=== Data for processing ===

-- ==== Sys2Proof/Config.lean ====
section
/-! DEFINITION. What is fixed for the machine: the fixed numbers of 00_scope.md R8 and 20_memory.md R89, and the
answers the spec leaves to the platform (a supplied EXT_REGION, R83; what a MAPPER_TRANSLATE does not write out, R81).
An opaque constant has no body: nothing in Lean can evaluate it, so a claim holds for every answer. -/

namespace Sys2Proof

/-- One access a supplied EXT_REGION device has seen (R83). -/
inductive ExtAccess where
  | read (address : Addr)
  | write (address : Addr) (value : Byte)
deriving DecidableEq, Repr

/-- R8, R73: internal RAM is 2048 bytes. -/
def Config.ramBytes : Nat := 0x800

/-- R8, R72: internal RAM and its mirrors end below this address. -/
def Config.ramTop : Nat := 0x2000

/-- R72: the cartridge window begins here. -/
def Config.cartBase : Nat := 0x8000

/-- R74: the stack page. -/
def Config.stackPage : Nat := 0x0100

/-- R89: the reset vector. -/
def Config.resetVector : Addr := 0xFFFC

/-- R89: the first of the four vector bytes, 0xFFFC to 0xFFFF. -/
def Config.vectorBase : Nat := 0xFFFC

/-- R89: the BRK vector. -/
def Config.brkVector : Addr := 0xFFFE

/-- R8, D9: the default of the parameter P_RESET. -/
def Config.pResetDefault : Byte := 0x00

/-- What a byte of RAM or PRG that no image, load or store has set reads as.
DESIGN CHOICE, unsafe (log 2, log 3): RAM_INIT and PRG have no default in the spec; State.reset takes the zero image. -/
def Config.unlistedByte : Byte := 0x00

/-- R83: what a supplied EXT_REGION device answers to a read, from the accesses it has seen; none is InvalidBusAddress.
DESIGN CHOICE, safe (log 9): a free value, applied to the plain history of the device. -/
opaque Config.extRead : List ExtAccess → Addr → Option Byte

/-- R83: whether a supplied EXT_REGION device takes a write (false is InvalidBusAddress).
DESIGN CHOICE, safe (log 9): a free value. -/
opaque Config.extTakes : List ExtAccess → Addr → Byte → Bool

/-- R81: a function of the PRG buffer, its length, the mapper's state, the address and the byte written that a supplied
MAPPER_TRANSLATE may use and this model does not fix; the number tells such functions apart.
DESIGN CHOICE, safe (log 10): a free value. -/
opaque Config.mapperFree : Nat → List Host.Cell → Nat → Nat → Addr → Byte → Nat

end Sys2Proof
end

===
=== Data for processing ===

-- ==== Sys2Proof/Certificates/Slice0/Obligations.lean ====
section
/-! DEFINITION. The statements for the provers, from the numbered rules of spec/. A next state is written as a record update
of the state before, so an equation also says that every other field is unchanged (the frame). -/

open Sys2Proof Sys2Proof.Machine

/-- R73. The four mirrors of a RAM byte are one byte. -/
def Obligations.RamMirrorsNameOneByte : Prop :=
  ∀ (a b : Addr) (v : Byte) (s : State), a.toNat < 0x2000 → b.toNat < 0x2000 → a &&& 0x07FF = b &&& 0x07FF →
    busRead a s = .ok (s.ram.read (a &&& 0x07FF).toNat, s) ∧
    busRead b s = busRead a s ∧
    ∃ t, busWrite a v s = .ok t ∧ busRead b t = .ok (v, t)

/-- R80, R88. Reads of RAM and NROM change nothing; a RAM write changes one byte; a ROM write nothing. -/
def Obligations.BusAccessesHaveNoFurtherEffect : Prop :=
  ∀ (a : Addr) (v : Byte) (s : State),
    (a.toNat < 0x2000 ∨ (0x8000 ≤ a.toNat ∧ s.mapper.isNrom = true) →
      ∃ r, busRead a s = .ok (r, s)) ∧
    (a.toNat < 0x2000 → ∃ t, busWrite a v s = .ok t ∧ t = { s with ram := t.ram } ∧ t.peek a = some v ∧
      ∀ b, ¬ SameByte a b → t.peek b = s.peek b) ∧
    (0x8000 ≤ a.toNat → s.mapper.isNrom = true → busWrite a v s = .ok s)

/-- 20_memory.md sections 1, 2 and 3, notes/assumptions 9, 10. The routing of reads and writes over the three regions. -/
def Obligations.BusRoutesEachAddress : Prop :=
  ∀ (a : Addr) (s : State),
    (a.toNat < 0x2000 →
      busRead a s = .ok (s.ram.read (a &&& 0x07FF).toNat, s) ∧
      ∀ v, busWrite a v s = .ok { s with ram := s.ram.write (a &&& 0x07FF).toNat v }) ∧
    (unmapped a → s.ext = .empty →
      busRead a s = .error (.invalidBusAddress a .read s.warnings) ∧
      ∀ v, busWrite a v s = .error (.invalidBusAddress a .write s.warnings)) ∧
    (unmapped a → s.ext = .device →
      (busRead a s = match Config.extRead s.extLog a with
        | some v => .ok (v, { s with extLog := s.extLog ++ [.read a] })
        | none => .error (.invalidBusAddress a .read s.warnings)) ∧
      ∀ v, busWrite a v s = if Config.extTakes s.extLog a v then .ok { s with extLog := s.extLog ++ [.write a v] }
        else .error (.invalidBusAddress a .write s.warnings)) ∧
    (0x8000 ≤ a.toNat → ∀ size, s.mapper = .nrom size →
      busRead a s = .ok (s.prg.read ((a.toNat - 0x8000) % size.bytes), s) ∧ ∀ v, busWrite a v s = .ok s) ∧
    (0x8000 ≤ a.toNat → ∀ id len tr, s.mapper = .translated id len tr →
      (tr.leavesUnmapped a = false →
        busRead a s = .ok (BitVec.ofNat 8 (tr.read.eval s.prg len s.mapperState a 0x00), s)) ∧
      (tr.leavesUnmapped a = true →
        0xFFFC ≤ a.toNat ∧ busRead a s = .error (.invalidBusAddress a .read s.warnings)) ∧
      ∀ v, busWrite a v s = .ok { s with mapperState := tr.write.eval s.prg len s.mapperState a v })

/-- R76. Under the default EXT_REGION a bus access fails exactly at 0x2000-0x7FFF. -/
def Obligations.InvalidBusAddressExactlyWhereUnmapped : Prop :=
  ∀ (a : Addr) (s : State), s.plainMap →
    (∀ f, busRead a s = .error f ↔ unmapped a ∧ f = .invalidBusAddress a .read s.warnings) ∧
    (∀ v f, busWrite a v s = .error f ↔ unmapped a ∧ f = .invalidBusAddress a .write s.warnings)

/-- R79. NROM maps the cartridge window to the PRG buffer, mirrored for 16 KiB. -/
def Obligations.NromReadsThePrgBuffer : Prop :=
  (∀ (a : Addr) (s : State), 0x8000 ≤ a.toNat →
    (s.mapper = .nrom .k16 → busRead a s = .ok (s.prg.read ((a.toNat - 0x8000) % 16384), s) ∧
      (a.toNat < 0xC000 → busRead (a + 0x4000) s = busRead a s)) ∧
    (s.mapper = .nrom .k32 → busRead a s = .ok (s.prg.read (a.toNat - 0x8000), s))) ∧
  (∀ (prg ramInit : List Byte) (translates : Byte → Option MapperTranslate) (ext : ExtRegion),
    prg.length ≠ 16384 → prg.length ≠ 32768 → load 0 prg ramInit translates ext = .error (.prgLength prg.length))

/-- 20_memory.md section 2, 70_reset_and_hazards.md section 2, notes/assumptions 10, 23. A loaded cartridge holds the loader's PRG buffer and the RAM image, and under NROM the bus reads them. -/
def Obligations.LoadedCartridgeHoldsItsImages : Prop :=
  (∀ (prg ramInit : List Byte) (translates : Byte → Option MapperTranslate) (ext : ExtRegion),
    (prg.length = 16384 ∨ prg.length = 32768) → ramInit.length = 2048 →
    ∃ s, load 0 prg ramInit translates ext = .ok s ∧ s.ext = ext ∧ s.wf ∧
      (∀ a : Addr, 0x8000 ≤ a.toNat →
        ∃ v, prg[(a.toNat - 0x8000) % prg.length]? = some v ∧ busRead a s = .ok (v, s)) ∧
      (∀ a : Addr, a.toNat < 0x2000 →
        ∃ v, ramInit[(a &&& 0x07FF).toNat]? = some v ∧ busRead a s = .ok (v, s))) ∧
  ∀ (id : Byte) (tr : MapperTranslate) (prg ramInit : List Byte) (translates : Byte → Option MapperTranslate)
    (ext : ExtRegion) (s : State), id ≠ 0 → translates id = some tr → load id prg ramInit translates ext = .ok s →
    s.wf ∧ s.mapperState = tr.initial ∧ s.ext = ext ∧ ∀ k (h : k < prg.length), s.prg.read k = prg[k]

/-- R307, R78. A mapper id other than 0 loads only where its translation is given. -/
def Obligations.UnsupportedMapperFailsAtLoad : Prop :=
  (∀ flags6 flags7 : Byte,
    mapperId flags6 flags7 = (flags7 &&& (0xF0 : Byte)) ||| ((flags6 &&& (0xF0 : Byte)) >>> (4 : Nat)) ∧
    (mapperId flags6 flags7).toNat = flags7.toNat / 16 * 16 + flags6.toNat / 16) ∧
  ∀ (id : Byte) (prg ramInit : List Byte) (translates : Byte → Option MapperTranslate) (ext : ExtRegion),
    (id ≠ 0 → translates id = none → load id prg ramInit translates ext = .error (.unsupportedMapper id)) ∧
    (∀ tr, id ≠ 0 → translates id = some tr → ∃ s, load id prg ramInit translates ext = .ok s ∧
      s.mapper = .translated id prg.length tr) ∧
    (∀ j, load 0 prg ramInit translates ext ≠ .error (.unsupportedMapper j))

===
=== Data for processing ===

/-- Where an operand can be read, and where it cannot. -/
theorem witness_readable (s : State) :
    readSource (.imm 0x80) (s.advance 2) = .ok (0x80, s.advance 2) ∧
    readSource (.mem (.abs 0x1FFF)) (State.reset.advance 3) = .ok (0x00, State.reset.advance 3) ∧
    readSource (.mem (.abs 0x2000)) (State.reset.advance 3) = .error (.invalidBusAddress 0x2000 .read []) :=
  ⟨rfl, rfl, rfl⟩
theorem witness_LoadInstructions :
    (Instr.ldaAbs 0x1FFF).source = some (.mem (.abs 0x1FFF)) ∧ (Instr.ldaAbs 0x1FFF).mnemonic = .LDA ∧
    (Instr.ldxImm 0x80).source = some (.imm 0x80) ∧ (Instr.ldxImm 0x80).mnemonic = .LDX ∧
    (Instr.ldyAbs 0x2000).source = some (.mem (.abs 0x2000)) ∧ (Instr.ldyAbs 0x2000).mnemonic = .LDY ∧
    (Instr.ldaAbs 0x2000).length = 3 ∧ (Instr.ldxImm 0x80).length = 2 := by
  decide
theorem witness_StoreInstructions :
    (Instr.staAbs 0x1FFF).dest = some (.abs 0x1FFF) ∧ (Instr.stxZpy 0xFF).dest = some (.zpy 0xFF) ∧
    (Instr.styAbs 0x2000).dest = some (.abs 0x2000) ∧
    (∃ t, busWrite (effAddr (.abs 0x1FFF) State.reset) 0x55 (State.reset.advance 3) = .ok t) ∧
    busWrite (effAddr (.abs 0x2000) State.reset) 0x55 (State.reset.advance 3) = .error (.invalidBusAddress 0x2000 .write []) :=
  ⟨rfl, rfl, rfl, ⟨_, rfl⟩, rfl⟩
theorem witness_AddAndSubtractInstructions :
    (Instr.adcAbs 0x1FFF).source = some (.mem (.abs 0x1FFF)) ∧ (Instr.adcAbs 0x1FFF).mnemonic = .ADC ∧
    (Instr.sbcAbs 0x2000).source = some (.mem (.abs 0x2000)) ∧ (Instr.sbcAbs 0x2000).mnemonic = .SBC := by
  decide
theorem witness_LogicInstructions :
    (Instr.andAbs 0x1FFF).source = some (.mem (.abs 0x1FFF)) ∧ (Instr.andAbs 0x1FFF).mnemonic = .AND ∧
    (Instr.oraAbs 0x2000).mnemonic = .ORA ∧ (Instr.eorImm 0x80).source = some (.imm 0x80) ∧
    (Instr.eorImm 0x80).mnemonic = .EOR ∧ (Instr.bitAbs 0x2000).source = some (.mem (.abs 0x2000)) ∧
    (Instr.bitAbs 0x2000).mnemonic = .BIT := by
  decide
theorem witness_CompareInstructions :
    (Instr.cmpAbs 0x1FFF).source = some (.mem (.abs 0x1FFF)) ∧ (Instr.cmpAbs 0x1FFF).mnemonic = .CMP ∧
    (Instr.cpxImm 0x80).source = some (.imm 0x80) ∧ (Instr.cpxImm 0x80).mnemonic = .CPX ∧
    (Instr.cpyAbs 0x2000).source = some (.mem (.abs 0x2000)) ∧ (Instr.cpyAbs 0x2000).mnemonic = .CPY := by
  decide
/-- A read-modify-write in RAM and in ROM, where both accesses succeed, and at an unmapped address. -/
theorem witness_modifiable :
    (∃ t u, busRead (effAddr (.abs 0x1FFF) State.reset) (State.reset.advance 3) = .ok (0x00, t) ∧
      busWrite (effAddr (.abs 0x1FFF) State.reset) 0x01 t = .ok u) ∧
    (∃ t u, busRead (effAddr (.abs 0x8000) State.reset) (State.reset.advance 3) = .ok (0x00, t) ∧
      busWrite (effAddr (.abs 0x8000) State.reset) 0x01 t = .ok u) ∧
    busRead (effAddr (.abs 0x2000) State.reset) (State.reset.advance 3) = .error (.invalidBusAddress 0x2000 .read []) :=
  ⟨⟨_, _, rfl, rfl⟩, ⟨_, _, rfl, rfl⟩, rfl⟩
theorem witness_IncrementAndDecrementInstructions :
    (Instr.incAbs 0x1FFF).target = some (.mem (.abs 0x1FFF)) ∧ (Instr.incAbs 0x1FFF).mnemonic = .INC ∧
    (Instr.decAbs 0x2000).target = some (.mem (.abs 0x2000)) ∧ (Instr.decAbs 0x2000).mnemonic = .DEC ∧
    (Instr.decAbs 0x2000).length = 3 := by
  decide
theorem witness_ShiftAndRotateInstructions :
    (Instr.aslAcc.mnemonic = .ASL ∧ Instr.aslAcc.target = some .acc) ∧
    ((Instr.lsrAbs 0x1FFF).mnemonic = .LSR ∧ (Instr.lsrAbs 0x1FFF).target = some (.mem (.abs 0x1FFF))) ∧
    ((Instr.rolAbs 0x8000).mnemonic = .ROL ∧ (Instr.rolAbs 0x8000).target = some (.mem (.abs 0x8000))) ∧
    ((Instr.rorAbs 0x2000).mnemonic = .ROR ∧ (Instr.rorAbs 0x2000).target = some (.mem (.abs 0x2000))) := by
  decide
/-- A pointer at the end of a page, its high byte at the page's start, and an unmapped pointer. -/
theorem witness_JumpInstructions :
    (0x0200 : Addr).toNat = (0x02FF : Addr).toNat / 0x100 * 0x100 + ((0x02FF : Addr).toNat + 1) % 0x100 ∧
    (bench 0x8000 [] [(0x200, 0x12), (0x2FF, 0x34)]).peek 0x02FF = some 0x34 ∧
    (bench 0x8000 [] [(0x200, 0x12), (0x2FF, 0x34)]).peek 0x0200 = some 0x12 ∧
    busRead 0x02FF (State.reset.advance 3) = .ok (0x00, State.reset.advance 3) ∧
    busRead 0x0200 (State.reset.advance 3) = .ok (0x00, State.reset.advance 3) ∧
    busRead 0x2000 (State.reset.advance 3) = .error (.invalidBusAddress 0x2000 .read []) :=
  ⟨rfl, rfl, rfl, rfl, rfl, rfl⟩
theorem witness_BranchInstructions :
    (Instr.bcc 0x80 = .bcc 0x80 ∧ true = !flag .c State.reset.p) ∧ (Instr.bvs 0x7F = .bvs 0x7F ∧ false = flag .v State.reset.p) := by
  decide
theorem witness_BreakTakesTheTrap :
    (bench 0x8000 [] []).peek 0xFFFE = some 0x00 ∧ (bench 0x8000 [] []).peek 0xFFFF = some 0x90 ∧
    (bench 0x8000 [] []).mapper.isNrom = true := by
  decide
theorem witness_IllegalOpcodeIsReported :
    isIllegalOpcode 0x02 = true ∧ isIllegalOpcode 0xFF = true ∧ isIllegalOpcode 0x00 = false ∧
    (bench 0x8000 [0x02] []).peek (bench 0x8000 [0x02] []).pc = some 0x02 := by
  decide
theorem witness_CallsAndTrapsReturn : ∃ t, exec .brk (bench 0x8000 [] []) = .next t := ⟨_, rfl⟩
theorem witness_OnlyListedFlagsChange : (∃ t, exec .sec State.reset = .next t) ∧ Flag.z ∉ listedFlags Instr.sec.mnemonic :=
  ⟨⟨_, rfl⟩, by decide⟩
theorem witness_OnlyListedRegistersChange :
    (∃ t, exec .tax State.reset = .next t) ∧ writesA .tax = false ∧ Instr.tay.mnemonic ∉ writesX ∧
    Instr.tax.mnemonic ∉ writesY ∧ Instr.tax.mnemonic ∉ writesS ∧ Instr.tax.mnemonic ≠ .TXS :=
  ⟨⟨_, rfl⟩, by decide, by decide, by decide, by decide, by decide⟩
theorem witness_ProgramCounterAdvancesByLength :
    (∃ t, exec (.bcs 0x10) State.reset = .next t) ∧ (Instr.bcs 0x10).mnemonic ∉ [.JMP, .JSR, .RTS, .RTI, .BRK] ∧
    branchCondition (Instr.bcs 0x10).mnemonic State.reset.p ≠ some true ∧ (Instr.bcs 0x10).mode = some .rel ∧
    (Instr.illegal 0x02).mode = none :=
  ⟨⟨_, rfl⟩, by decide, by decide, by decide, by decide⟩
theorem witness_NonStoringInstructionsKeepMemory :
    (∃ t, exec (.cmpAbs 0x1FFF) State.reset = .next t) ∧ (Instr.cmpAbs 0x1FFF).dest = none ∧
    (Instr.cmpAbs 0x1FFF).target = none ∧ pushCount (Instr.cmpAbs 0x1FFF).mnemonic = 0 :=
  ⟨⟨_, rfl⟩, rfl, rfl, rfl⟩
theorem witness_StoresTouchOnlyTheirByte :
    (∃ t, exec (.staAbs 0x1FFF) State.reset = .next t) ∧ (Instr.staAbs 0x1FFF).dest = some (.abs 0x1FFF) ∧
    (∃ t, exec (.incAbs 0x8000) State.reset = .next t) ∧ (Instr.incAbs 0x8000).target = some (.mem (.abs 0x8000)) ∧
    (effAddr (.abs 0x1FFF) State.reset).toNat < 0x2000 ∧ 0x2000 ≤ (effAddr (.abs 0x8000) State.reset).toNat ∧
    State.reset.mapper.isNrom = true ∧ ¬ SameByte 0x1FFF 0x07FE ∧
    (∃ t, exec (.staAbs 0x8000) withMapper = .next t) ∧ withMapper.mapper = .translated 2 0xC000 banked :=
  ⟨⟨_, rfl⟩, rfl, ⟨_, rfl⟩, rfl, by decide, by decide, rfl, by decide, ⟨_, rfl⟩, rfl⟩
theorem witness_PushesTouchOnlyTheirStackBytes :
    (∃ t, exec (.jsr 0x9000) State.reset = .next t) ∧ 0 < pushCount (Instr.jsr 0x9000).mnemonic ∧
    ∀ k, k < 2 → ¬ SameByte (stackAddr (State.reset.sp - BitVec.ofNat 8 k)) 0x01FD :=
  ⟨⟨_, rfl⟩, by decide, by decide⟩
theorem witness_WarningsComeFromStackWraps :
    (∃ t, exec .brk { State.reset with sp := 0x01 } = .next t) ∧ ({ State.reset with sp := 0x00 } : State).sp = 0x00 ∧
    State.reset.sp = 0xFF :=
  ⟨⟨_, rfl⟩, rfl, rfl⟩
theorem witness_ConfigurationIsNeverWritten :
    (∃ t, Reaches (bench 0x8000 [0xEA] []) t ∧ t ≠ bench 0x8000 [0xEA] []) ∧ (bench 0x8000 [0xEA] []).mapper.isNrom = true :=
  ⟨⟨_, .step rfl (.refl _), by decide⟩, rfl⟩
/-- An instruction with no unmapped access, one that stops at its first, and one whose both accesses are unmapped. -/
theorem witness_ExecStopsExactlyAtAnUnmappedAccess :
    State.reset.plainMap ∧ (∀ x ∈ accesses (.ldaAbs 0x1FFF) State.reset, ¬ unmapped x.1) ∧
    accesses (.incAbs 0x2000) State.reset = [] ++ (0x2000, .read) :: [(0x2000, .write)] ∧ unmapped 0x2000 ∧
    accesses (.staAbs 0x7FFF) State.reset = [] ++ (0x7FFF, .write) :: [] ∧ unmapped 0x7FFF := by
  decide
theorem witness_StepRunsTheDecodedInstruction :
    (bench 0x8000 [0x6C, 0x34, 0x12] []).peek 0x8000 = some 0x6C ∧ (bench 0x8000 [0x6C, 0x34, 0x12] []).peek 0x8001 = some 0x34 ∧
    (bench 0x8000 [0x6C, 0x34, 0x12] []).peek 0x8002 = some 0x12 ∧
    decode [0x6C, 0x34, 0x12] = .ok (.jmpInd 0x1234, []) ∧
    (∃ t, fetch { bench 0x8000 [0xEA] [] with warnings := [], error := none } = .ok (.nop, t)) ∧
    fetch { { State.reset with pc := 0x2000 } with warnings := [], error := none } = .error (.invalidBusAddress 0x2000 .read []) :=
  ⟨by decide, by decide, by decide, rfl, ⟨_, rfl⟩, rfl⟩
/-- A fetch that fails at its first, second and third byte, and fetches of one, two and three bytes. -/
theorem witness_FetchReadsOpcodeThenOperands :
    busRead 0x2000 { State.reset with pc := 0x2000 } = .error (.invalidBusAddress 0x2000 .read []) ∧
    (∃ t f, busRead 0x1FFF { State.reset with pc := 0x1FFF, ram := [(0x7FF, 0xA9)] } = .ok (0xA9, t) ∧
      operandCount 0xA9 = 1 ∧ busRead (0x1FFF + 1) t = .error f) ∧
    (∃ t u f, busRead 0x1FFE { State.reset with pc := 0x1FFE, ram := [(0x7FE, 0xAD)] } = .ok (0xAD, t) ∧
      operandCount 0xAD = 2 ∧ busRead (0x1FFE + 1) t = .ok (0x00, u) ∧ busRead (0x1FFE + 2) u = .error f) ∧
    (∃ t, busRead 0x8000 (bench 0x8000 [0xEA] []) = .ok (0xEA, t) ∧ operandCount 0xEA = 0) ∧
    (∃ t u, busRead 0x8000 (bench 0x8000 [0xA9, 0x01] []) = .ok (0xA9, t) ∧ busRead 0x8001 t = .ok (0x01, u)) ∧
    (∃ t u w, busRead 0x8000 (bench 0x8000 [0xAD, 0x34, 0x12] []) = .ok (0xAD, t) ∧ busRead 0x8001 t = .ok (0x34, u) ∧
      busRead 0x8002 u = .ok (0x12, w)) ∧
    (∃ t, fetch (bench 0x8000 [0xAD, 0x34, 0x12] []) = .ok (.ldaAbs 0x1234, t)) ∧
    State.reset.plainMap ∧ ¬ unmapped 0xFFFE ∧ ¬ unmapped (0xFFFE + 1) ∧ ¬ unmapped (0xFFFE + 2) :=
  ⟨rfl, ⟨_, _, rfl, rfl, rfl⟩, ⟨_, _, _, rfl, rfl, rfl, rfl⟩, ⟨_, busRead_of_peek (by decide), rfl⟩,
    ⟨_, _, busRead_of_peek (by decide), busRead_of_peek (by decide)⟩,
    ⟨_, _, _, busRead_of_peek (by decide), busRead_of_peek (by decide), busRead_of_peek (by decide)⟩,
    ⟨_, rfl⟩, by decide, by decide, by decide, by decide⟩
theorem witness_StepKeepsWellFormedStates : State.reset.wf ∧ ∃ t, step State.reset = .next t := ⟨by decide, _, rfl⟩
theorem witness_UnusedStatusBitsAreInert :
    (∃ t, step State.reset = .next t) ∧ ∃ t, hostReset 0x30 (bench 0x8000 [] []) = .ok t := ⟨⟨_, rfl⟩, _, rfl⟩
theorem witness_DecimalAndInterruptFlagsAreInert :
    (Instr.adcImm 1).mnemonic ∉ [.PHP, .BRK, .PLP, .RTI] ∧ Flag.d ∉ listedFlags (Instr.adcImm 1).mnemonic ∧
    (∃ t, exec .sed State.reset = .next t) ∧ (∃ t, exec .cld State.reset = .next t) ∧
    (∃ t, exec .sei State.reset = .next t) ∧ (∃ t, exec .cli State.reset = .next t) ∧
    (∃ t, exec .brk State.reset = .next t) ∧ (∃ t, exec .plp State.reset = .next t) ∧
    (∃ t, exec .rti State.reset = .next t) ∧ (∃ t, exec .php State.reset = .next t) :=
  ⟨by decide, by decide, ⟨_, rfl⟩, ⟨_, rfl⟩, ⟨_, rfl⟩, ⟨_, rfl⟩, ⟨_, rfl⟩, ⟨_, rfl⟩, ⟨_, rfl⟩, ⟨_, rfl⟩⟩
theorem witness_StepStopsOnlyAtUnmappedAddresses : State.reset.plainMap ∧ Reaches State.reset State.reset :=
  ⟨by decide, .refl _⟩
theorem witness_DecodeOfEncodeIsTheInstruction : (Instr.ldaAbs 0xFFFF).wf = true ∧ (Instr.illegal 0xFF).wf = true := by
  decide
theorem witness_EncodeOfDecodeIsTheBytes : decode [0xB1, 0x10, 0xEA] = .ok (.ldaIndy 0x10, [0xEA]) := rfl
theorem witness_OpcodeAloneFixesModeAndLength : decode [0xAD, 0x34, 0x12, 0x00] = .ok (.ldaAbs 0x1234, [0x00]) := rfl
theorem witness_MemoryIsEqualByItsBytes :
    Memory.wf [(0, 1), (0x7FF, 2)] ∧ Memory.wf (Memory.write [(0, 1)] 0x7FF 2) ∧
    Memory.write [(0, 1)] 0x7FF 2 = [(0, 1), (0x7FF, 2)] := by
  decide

===

▸ Aim of the exercise
Go through the listing above. Show each line where the word "DEFINITION" is found.

▸ Answer section
/-! DEFINITION. What is fixed for the machine: the fixed numbers of 00_scope.md R8 and 20_memory.md R89, and the
/-! DEFINITION. The statements for the provers, from the numbered rules of spec/. A next state is written as a record update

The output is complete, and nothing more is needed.